> WHAT IS EXPECTED:
The answer is all of the data, repeated exactly.

> THE DATA:
@[simp] theorem satResult_sys (n : Nat) (r : SatResult) (s : State) : (satResult n r s).sys = s.sys := by rw [satResult_frame]
@[simp] theorem satResult_fatal (n : Nat) (r : SatResult) (s : State) : (satResult n r s).fatal = s.fatal := by rw [satResult_frame]
@[simp] theorem satResult_pins (n : Nat) (r : SatResult) (s : State) : (satResult n r s).pins = s.pins := by rw [satResult_frame]
@[simp] theorem satResult_sup (n : Nat) (r : SatResult) (s : State) : (satResult n r s).sup = s.sup := by rw [satResult_frame]
@[simp] theorem satResult_start (n : Nat) (r : SatResult) (s : State) : (satResult n r s).start = s.start := by rw [satResult_frame]
@[simp] theorem satResult_fb (n : Nat) (r : SatResult) (s : State) : (satResult n r s).fb = s.fb := by rw [satResult_frame]
@[simp] theorem satResult_ports (n : Nat) (r : SatResult) (s : State) : (satResult n r s).ports = s.ports := by rw [satResult_frame]
@[simp] theorem satResult_mor (n : Nat) (r : SatResult) (s : State) : (satResult n r s).mor = s.mor := by rw [satResult_frame]
@[simp] theorem satResult_ord (n : Nat) (r : SatResult) (s : State) : (satResult n r s).ord = s.ord := by rw [satResult_frame]
@[simp] theorem satResult_slots (n : Nat) (r : SatResult) (s : State) : (satResult n r s).slots = s.slots := by rw [satResult_frame]
@[simp] theorem satResult_tth (n : Nat) (r : SatResult) (s : State) : (satResult n r s).tth = s.tth := by rw [satResult_frame]
@[simp] theorem satResult_ldg (n : Nat) (r : SatResult) (s : State) : (satResult n r s).ldg = s.ldg := by rw [satResult_frame]
@[simp] theorem satResult_rls (n : Nat) (r : SatResult) (s : State) : (satResult n r s).rls = s.rls := by rw [satResult_frame]
@[simp] theorem satResult_mea (n : Nat) (r : SatResult) (s : State) : (satResult n r s).mea = s.mea := by rw [satResult_frame]
@[simp] theorem satResult_lko (n : Nat) (r : SatResult) (s : State) : (satResult n r s).lko = s.lko := by rw [satResult_frame]
@[simp] theorem satResult_log (n : Nat) (r : SatResult) (s : State) : (satResult n r s).log = s.log := by rw [satResult_frame]
@[simp] theorem satResult_rnd (n : Nat) (r : SatResult) (s : State) : (satResult n r s).rnd = s.rnd := by rw [satResult_frame]
@[simp] theorem satResult_upd (n : Nat) (r : SatResult) (s : State) : (satResult n r s).upd = s.upd := by rw [satResult_frame]
@[simp] theorem satResult_rig (n : Nat) (r : SatResult) (s : State) : (satResult n r s).rig = s.rig := by rw [satResult_frame]
@[simp] theorem satResult_rcd (n : Nat) (r : SatResult) (s : State) : (satResult n r s).rcd = s.rcd := by rw [satResult_frame]
@[simp] theorem satResult_free (n : Nat) (r : SatResult) (s : State) : (satResult n r s).free = s.free := by rw [satResult_frame]
@[simp] theorem satResult_pending (n : Nat) (r : SatResult) (s : State) : (satResult n r s).pending = s.pending := by rw [satResult_frame]
@[simp] theorem slotGet_satResult (n : Nat) (r : SatResult) (q : Nat) (s : State) : slotGet (satResult n r s) q = slotGet s q := by rw [satResult_frame]; rfl
@[simp] theorem parcelGet_satResult (n : Nat) (r : SatResult) (q : Nat) (s : State) : parcelGet (satResult n r s) q = parcelGet s q := by rw [satResult_frame]; rfl
@[simp] theorem orderGet_satResult (n : Nat) (r : SatResult) (q : Nat) (s : State) : orderGet (satResult n r s) q = orderGet s q := by rw [satResult_frame]; rfl
@[simp] theorem ldgGet_satResult (n : Nat) (r : SatResult) (q : Nat) (s : State) : ldgGet (satResult n r s) q = ldgGet s q := by rw [satResult_frame]; rfl
@[simp] theorem railGet_satResult (n : Nat) (r : SatResult) (q : Nat) (s : State) : railGet (satResult n r s) q = railGet s q := by rw [satResult_frame]; rfl
@[simp] theorem tetherGet_satResult (n : Nat) (r : SatResult) (q : Nat) (s : State) : tetherGet (satResult n r s) q = tetherGet s q := by rw [satResult_frame]; rfl
@[simp] theorem portGet_satResult (n : Nat) (r : SatResult) (q : Port) (s : State) : portGet (satResult n r s) q = portGet s q := by rw [satResult_frame]; rfl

> YOUR RESPONSE:
@[simp] theorem satResult_sys (n : Nat) (r : SatResult) (s : State) : (satResult n r s).sys = s.sys := by rw [satResult_frame]
@[simp] theorem satResult_fatal (n : Nat) (r : SatResult) (s : State) : (satResult n r s).fatal = s.fatal := by rw [satResult_frame]
@[simp] theorem satResult_pins (n : Nat) (r : SatResult) (s : State) : (satResult n r s).pins = s.pins := by rw [satResult_frame]
@[simp] theorem satResult_sup (n : Nat) (r : SatResult) (s : State) : (satResult n r s).sup = s.sup := by rw [satResult_frame]
@[simp] theorem satResult_start (n : Nat) (r : SatResult) (s : State) : (satResult n r s).start = s.start := by rw [satResult_frame]
@[simp] theorem satResult_fb (n : Nat) (r : SatResult) (s : State) : (satResult n r s).fb = s.fb := by rw [satResult_frame]
@[simp] theorem satResult_ports (n : Nat) (r : SatResult) (s : State) : (satResult n r s).ports = s.ports := by rw [satResult_frame]
@[simp] theorem satResult_mor (n : Nat) (r : SatResult) (s : State) : (satResult n r s).mor = s.mor := by rw [satResult_frame]
@[simp] theorem satResult_ord (n : Nat) (r : SatResult) (s : State) : (satResult n r s).ord = s.ord := by rw [satResult_frame]
@[simp] theorem satResult_slots (n : Nat) (r : SatResult) (s : State) : (satResult n r s).slots = s.slots := by rw [satResult_frame]
@[simp] theorem satResult_tth (n : Nat) (r : SatResult) (s : State) : (satResult n r s).tth = s.tth := by rw [satResult_frame]
@[simp] theorem satResult_ldg (n : Nat) (r : SatResult) (s : State) : (satResult n r s).ldg = s.ldg := by rw [satResult_frame]
@[simp] theorem satResult_rls (n : Nat) (r : SatResult) (s : State) : (satResult n r s).rls = s.rls := by rw [satResult_frame]
@[simp] theorem satResult_mea (n : Nat) (r : SatResult) (s : State) : (satResult n r s).mea = s.mea := by rw [satResult_frame]
@[simp] theorem satResult_lko (n : Nat) (r : SatResult) (s : State) : (satResult n r s).lko = s.lko := by rw [satResult_frame]
@[simp] theorem satResult_log (n : Nat) (r : SatResult) (s : State) : (satResult n r s).log = s.log := by rw [satResult_frame]
@[simp] theorem satResult_rnd (n : Nat) (r : SatResult) (s : State) : (satResult n r s).rnd = s.rnd := by rw [satResult_frame]
@[simp] theorem satResult_upd (n : Nat) (r : SatResult) (s : State) : (satResult n r s).upd = s.upd := by rw [satResult_frame]
@[simp] theorem satResult_rig (n : Nat) (r : SatResult) (s : State) : (satResult n r s).rig = s.rig := by rw [satResult_frame]
@[simp] theorem satResult_rcd (n : Nat) (r : SatResult) (s : State) : (satResult n r s).rcd = s.rcd := by rw [satResult_frame]
@[simp] theorem satResult_free (n : Nat) (r : SatResult) (s : State) : (satResult n r s).free = s.free := by rw [satResult_frame]
@[simp] theorem satResult_pending (n : Nat) (r : SatResult) (s : State) : (satResult n r s).pending = s.pending := by rw [satResult_frame]
@[simp] theorem slotGet_satResult (n : Nat) (r : SatResult) (q : Nat) (s : State) : slotGet (satResult n r s) q = slotGet s q := by rw [satResult_frame]; rfl
@[simp] theorem parcelGet_satResult (n : Nat) (r : SatResult) (q : Nat) (s : State) : parcelGet (satResult n r s) q = parcelGet s q := by rw [satResult_frame]; rfl
@[simp] theorem orderGet_satResult (n : Nat) (r : SatResult) (q : Nat) (s : State) : orderGet (satResult n r s) q = orderGet s q := by rw [satResult_frame]; rfl
@[simp] theorem ldgGet_satResult (n : Nat) (r : SatResult) (q : Nat) (s : State) : ldgGet (satResult n r s) q = ldgGet s q := by rw [satResult_frame]; rfl
@[simp] theorem railGet_satResult (n : Nat) (r : SatResult) (q : Nat) (s : State) : railGet (satResult n r s) q = railGet s q := by rw [satResult_frame]; rfl
@[simp] theorem tetherGet_satResult (n : Nat) (r : SatResult) (q : Nat) (s : State) : tetherGet (satResult n r s) q = tetherGet s q := by rw [satResult_frame]; rfl
@[simp] theorem portGet_satResult (n : Nat) (r : SatResult) (q : Port) (s : State) : portGet (satResult n r s) q = portGet s q := by rw [satResult_frame]; rfl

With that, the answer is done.